• WHAT THIS TASK INVOLVES: Find the word "leaves" in the listing below. Copy every line that has it.

======== DATA FOR REVIEW

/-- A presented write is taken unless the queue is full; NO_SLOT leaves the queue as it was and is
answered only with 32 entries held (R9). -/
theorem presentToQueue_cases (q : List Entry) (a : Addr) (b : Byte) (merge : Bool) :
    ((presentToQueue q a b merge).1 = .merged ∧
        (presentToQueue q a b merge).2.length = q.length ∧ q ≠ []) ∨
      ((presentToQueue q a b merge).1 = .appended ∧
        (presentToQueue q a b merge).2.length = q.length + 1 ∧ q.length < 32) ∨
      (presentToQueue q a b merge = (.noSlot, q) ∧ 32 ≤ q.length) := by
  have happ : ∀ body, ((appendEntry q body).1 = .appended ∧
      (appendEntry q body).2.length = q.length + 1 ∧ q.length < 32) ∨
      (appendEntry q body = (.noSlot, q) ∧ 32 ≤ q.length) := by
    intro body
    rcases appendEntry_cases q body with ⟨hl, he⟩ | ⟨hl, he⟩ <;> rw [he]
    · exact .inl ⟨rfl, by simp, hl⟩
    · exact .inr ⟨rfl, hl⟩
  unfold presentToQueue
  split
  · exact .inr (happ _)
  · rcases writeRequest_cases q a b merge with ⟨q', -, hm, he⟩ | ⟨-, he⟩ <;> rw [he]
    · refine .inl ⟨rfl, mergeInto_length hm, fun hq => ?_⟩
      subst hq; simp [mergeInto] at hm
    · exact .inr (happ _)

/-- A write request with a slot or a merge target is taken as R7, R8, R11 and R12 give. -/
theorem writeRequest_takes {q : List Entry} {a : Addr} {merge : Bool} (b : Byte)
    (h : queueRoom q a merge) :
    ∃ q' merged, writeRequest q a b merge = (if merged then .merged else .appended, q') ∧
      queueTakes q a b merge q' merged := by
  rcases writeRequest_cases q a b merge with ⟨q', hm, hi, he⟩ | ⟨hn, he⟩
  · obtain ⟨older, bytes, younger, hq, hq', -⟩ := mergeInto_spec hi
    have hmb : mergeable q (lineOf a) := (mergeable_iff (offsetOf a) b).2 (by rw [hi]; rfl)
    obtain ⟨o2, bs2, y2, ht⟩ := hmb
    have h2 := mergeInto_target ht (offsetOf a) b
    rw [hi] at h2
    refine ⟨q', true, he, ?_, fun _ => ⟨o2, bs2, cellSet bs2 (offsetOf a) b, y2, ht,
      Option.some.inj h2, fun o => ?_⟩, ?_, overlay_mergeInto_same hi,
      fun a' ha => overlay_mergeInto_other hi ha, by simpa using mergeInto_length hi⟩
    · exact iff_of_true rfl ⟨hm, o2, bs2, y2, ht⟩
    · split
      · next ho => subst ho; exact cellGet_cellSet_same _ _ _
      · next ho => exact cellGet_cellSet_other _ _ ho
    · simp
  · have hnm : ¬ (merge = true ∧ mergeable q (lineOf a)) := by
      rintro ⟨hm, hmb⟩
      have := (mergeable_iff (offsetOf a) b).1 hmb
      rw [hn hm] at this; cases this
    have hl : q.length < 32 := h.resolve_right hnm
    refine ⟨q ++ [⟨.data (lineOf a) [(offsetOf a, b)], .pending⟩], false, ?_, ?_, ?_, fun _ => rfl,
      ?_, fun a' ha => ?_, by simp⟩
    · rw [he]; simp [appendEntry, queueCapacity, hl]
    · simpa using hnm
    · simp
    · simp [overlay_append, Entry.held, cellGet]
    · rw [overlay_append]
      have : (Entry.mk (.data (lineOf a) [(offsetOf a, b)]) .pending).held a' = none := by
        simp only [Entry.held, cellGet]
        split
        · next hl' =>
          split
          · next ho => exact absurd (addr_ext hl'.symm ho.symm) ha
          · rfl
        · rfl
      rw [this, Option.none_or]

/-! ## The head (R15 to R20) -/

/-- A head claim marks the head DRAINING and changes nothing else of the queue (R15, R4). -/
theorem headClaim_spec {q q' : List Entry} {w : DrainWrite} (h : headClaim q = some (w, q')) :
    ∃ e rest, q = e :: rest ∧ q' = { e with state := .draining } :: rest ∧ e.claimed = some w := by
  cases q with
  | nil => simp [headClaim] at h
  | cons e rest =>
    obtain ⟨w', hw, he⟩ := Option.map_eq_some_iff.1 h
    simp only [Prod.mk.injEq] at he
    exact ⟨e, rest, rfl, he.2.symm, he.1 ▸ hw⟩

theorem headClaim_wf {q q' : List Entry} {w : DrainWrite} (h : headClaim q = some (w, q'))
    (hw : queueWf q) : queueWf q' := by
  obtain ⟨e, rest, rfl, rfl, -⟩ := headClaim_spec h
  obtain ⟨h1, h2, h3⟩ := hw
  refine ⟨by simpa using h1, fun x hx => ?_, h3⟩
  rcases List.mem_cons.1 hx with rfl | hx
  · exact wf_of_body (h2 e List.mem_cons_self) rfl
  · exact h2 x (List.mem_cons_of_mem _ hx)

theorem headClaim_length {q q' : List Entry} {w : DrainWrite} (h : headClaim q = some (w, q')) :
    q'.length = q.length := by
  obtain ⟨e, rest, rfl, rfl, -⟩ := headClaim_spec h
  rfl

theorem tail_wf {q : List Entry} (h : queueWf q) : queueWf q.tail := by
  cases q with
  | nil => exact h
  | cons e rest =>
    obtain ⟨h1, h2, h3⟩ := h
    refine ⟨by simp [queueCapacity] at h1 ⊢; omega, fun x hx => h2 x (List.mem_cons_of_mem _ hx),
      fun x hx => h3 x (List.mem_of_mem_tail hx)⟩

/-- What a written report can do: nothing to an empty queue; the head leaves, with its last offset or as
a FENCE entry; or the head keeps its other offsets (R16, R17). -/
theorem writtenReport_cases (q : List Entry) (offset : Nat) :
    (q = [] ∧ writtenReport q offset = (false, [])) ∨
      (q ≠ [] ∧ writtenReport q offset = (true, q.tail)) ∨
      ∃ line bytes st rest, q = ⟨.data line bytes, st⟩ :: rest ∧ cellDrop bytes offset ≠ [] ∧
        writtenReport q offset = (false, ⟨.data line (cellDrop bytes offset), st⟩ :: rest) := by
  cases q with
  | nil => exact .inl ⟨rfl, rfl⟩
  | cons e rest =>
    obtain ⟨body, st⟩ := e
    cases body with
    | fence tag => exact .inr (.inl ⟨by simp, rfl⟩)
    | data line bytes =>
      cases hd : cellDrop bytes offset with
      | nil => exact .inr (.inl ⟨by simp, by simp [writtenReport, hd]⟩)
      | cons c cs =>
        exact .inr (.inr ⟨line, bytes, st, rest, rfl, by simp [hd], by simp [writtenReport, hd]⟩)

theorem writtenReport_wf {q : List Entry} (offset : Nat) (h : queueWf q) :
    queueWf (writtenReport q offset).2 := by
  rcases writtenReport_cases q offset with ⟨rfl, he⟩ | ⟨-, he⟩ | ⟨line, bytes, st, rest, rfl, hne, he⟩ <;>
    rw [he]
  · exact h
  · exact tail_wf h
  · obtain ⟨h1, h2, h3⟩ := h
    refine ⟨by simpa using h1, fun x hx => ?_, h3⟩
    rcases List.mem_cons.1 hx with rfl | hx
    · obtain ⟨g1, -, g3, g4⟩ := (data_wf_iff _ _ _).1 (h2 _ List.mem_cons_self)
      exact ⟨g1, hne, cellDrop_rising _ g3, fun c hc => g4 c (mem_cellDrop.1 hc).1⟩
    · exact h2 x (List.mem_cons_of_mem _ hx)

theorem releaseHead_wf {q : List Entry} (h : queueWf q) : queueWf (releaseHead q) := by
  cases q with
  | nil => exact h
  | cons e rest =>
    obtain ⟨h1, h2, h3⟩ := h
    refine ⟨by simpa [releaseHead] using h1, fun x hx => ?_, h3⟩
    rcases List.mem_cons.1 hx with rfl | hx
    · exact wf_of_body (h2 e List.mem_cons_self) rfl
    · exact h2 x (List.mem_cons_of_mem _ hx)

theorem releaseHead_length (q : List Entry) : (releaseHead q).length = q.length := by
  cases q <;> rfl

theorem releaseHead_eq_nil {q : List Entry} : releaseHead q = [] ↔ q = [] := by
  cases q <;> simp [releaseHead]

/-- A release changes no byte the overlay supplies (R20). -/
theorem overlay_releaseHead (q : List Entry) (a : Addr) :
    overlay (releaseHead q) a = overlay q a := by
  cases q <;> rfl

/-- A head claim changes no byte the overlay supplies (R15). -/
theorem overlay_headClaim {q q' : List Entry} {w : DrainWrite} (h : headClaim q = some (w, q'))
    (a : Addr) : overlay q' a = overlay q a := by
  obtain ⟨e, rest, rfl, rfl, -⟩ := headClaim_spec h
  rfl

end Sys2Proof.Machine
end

================

• ANSWER SECTION:
/-- A presented write is taken unless the queue is full; NO_SLOT leaves the queue as it was and is
/-- What a written report can do: nothing to an empty queue; the head leaves, with its last offset or as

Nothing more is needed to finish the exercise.